• Requirement
Wherever a line in the data holds the word "lean", pull that line out.

• Task inputs
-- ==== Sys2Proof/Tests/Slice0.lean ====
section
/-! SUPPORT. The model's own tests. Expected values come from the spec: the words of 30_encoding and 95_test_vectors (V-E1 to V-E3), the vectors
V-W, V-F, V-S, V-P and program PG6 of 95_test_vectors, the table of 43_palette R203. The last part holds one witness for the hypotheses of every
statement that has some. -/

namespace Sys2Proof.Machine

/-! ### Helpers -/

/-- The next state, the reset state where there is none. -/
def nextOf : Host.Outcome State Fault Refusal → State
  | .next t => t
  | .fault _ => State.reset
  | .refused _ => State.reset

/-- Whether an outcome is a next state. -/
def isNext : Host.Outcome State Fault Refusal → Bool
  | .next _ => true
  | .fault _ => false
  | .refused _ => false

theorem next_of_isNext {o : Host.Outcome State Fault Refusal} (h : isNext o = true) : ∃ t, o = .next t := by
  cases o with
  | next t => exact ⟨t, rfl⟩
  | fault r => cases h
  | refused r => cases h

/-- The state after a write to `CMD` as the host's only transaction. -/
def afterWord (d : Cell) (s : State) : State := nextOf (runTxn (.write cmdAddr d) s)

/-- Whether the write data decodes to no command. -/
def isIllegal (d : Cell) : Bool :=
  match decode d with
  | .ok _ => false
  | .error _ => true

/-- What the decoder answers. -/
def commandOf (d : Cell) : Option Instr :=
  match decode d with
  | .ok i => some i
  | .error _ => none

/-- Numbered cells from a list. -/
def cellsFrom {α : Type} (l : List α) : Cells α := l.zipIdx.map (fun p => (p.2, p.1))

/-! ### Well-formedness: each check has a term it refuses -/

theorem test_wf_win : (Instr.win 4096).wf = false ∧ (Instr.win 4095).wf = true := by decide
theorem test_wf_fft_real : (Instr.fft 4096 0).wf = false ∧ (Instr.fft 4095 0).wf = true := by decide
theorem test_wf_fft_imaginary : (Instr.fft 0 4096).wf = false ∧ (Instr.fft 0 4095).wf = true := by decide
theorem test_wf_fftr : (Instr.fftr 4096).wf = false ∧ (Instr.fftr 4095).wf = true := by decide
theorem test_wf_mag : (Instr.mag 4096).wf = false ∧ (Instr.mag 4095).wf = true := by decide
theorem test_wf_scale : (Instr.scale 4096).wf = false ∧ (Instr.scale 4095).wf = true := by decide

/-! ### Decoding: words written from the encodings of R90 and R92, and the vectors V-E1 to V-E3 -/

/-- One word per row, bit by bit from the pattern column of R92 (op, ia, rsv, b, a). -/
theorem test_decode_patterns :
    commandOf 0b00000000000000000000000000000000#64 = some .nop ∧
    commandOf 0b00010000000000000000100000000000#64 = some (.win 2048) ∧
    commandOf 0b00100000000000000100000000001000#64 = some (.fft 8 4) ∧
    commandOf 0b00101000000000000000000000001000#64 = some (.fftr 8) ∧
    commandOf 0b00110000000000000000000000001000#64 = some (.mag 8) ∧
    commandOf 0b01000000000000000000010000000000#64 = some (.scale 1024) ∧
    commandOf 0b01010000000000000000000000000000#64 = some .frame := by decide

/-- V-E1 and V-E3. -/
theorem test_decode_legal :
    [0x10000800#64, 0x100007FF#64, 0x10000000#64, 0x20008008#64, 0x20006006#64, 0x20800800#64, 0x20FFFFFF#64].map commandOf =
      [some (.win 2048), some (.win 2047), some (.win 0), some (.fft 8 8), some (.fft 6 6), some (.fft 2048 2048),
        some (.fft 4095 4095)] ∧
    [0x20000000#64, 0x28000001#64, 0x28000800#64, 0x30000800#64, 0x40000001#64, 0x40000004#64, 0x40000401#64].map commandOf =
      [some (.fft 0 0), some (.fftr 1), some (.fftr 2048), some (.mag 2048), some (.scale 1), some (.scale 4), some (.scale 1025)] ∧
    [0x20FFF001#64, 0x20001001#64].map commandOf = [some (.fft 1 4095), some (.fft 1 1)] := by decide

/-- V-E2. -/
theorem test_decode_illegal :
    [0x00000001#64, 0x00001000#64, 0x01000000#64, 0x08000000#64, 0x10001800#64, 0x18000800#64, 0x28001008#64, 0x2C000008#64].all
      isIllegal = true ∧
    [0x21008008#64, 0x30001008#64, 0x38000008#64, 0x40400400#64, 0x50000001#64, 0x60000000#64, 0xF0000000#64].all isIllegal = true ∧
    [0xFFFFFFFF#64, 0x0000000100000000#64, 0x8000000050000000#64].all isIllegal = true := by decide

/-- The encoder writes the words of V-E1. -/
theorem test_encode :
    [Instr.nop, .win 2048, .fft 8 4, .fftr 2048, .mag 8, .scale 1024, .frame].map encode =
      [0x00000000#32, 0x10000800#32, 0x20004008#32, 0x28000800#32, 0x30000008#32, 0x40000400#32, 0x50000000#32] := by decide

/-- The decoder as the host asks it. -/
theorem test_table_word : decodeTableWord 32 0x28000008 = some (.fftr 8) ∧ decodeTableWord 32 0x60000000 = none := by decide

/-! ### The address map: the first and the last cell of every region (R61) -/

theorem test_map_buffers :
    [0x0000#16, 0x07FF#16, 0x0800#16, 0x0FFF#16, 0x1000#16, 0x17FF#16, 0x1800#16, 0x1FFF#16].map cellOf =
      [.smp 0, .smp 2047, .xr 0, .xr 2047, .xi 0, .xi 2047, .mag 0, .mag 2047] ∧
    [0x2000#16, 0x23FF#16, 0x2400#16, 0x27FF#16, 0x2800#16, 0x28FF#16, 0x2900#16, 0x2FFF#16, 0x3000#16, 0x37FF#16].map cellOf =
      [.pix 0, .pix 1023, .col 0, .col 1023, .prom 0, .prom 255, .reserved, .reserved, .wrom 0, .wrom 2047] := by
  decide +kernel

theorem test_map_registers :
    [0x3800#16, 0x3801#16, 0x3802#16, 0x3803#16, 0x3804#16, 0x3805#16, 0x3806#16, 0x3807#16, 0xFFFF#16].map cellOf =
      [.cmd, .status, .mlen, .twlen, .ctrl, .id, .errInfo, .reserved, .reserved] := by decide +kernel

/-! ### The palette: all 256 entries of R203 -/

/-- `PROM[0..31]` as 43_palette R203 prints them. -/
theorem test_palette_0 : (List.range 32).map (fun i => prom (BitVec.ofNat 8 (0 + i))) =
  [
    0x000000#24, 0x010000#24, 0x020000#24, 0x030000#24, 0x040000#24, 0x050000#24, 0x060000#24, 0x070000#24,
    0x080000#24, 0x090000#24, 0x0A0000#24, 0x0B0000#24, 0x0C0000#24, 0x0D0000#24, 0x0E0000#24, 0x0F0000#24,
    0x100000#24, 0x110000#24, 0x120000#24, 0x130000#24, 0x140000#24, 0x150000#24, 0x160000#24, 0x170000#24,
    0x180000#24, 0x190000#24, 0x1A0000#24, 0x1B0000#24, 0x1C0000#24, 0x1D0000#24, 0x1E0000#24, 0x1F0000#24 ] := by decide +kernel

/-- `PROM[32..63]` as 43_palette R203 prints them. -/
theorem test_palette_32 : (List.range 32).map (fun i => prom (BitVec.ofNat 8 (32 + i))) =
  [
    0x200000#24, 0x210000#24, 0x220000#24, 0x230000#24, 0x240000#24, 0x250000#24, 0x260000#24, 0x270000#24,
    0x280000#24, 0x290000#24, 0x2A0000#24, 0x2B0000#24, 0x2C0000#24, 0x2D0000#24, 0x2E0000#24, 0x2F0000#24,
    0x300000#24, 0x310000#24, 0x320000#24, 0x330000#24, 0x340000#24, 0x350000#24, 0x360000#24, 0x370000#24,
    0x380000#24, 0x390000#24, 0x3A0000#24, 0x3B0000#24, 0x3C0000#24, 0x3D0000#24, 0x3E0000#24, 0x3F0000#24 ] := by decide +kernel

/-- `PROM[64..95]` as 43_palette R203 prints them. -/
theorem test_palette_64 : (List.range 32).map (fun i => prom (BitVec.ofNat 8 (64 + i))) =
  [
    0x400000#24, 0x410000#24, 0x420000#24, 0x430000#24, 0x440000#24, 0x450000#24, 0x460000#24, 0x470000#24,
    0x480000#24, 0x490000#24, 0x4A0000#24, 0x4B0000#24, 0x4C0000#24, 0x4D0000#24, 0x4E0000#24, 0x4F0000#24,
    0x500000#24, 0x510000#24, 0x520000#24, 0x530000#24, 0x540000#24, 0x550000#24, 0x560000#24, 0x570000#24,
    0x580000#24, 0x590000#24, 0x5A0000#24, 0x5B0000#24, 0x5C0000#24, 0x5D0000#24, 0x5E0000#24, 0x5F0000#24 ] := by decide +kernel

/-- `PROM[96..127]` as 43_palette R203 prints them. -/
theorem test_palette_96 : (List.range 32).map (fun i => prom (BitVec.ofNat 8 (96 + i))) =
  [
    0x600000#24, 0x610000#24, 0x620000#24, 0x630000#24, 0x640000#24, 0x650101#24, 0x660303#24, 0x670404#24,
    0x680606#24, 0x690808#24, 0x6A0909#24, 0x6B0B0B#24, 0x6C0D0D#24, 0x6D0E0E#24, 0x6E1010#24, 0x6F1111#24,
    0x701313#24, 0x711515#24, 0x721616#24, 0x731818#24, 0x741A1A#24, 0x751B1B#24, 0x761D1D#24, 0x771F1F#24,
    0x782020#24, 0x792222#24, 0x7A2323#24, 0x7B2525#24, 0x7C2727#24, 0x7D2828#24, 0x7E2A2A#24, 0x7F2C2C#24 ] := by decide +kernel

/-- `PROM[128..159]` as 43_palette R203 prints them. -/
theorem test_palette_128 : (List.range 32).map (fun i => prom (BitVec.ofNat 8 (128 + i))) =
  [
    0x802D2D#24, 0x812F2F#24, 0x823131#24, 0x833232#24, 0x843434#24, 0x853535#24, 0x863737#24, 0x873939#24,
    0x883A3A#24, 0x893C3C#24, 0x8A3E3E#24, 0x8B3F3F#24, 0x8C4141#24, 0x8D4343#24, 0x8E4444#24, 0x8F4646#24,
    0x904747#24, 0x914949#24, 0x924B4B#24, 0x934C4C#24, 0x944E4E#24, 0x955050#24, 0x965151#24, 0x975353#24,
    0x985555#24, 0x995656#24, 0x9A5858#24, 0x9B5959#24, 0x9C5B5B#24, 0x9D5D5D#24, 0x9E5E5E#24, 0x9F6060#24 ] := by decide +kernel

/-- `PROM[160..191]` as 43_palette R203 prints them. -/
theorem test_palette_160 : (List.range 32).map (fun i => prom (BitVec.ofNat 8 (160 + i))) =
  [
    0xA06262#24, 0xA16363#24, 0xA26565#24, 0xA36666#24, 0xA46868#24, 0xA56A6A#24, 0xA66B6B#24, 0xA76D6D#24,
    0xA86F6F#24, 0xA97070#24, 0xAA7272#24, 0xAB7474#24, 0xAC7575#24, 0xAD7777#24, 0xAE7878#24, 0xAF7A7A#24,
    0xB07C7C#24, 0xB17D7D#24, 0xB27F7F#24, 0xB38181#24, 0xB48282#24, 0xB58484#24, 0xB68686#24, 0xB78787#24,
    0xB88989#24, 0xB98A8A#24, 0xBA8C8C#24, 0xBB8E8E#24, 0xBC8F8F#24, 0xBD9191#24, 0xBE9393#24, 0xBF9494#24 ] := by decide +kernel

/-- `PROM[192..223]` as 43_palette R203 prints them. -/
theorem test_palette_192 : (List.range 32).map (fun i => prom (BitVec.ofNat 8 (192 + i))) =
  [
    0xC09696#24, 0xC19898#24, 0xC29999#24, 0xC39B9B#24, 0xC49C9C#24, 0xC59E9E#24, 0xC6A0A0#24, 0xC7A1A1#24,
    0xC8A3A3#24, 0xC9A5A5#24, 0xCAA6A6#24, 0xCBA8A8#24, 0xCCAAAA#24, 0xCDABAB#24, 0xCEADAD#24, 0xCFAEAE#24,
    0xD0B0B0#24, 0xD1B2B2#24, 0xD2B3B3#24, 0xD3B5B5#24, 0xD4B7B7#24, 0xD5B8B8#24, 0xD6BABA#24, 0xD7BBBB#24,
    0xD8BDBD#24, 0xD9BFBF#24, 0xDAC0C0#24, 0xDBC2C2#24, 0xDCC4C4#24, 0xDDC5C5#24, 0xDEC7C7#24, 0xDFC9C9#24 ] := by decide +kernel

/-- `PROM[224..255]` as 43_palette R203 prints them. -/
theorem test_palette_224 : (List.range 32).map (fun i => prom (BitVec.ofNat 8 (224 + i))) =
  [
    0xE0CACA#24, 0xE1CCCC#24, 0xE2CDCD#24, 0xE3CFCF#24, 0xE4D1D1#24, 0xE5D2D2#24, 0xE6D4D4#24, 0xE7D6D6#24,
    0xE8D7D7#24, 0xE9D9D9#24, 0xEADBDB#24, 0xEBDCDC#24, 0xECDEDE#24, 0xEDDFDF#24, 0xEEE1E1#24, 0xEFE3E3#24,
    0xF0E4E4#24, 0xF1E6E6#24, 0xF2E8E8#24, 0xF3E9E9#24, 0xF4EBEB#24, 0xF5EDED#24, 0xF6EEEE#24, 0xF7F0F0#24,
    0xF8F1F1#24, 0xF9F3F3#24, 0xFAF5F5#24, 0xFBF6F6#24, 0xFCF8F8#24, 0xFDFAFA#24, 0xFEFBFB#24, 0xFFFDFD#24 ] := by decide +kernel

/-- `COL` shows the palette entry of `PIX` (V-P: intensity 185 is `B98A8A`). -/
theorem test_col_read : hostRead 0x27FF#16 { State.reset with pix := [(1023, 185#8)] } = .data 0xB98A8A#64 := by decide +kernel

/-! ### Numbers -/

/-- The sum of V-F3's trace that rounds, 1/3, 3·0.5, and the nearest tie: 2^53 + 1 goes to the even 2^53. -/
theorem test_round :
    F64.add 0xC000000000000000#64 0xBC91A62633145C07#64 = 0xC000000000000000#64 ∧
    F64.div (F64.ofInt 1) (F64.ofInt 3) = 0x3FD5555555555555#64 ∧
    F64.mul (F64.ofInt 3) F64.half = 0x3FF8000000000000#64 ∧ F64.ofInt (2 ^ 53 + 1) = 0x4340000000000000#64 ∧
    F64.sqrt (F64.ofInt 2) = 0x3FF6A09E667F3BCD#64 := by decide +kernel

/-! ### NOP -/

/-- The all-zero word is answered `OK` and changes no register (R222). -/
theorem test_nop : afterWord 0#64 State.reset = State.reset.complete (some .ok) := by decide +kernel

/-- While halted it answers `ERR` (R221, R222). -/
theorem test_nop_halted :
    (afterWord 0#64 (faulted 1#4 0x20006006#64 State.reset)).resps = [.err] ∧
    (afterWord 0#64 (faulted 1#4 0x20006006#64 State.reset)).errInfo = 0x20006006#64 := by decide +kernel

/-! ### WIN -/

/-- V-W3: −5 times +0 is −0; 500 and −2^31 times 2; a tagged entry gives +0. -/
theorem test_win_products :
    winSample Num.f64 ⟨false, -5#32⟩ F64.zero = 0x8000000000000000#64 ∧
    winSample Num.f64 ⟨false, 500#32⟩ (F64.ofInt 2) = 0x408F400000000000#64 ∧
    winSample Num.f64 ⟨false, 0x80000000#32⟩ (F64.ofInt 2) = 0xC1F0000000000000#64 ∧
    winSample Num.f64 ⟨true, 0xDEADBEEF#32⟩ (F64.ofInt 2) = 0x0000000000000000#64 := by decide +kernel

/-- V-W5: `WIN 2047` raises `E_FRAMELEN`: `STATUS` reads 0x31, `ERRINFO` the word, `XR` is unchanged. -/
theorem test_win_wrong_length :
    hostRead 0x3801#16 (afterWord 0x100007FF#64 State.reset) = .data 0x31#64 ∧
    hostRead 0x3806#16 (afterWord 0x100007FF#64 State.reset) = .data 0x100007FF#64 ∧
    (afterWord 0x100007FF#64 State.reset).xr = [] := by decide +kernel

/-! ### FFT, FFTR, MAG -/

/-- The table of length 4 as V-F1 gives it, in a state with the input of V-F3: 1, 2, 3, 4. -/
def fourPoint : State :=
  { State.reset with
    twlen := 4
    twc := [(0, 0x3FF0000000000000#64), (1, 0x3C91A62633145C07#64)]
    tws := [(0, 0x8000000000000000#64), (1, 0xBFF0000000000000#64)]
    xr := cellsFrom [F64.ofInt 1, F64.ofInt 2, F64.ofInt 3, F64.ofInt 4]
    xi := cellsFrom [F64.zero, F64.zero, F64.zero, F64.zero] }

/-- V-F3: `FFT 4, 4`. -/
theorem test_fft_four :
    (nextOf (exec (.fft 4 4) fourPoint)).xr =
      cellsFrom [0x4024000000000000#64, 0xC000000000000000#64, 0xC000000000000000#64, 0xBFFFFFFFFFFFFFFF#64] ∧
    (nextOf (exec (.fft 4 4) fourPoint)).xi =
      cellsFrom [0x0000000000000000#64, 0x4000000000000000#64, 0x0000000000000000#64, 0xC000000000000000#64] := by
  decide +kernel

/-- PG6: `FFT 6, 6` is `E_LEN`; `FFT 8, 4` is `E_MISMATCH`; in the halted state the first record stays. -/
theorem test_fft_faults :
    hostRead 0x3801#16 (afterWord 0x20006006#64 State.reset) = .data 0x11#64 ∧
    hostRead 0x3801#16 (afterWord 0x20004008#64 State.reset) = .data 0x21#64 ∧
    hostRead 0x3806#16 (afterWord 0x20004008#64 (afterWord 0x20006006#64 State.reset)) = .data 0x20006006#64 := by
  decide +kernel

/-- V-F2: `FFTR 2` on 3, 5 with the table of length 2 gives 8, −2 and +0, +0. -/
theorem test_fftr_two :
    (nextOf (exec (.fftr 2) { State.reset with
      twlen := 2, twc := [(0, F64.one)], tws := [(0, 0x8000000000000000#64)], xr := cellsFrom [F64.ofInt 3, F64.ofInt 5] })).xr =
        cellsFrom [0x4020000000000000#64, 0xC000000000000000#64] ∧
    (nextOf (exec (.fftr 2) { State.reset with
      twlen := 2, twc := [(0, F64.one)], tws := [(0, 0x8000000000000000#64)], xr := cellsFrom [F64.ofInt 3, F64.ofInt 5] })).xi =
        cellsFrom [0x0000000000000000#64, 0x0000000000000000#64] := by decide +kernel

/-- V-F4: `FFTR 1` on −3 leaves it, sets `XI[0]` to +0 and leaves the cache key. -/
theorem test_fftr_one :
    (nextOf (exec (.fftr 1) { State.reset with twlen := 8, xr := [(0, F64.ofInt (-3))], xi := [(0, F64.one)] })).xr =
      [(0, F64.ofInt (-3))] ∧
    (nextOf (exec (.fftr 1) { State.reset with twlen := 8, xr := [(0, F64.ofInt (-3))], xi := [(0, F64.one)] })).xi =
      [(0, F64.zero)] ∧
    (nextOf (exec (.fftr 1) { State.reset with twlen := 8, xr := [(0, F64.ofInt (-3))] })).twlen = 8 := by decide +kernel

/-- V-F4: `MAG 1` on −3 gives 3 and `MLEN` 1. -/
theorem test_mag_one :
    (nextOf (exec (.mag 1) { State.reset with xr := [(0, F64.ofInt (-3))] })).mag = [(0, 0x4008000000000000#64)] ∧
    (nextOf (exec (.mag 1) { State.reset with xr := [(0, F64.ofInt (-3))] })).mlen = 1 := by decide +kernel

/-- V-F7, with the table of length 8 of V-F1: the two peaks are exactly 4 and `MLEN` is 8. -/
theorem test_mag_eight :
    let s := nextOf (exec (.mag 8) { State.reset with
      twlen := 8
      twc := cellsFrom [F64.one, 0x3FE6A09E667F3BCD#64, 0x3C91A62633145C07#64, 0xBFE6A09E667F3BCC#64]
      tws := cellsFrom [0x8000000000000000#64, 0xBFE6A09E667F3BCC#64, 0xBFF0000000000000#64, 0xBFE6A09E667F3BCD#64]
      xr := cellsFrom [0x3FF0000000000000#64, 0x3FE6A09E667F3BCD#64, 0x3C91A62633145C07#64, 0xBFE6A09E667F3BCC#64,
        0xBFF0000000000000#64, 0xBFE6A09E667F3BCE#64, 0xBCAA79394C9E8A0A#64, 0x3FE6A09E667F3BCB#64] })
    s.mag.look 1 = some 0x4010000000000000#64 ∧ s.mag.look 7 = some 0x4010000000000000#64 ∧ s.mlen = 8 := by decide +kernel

* * *

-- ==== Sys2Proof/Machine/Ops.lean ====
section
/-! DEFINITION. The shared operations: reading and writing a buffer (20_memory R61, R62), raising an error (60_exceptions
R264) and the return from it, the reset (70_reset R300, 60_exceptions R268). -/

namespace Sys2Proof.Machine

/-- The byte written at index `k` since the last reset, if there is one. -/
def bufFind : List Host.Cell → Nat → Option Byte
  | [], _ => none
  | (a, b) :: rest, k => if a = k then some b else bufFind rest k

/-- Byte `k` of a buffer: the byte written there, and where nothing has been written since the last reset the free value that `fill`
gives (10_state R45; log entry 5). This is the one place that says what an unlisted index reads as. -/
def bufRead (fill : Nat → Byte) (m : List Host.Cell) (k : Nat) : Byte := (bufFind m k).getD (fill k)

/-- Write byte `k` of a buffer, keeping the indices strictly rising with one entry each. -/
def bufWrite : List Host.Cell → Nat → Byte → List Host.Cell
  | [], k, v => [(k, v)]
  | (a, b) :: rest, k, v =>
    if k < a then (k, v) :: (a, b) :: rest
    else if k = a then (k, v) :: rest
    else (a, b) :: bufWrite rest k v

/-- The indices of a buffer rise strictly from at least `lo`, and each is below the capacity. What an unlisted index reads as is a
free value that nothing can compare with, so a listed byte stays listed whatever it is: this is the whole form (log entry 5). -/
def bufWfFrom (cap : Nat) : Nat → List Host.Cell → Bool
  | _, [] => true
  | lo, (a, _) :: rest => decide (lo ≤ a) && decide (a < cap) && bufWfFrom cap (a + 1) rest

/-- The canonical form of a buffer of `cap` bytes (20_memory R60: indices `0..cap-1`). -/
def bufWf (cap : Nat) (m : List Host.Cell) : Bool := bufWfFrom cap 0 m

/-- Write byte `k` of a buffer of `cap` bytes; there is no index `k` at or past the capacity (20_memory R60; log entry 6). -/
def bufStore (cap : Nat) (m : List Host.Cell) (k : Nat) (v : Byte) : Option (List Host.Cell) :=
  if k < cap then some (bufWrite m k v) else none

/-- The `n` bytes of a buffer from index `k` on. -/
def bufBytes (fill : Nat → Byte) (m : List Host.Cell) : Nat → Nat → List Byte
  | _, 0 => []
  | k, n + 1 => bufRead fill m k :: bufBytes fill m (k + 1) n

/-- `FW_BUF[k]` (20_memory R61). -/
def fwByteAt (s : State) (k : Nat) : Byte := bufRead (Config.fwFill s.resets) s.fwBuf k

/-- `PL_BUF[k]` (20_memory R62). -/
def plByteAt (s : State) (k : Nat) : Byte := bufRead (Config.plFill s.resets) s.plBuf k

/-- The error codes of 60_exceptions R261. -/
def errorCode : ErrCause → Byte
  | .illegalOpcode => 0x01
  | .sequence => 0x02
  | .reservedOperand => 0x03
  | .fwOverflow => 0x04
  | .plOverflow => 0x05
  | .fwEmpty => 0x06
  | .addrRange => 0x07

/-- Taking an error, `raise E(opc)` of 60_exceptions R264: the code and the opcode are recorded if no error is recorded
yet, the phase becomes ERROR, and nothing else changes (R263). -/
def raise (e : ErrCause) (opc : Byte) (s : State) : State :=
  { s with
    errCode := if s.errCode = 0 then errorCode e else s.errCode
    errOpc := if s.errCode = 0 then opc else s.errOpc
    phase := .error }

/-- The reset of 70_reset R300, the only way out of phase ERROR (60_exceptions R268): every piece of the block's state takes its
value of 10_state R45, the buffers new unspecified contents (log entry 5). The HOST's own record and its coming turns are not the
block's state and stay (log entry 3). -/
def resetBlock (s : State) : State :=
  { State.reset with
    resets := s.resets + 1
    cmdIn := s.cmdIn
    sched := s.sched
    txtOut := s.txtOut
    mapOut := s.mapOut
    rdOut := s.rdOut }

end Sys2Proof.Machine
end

• Result for this exercise
-- ==== Sys2Proof/Tests/Slice0.lean ====
-- ==== Sys2Proof/Machine/Ops.lean ====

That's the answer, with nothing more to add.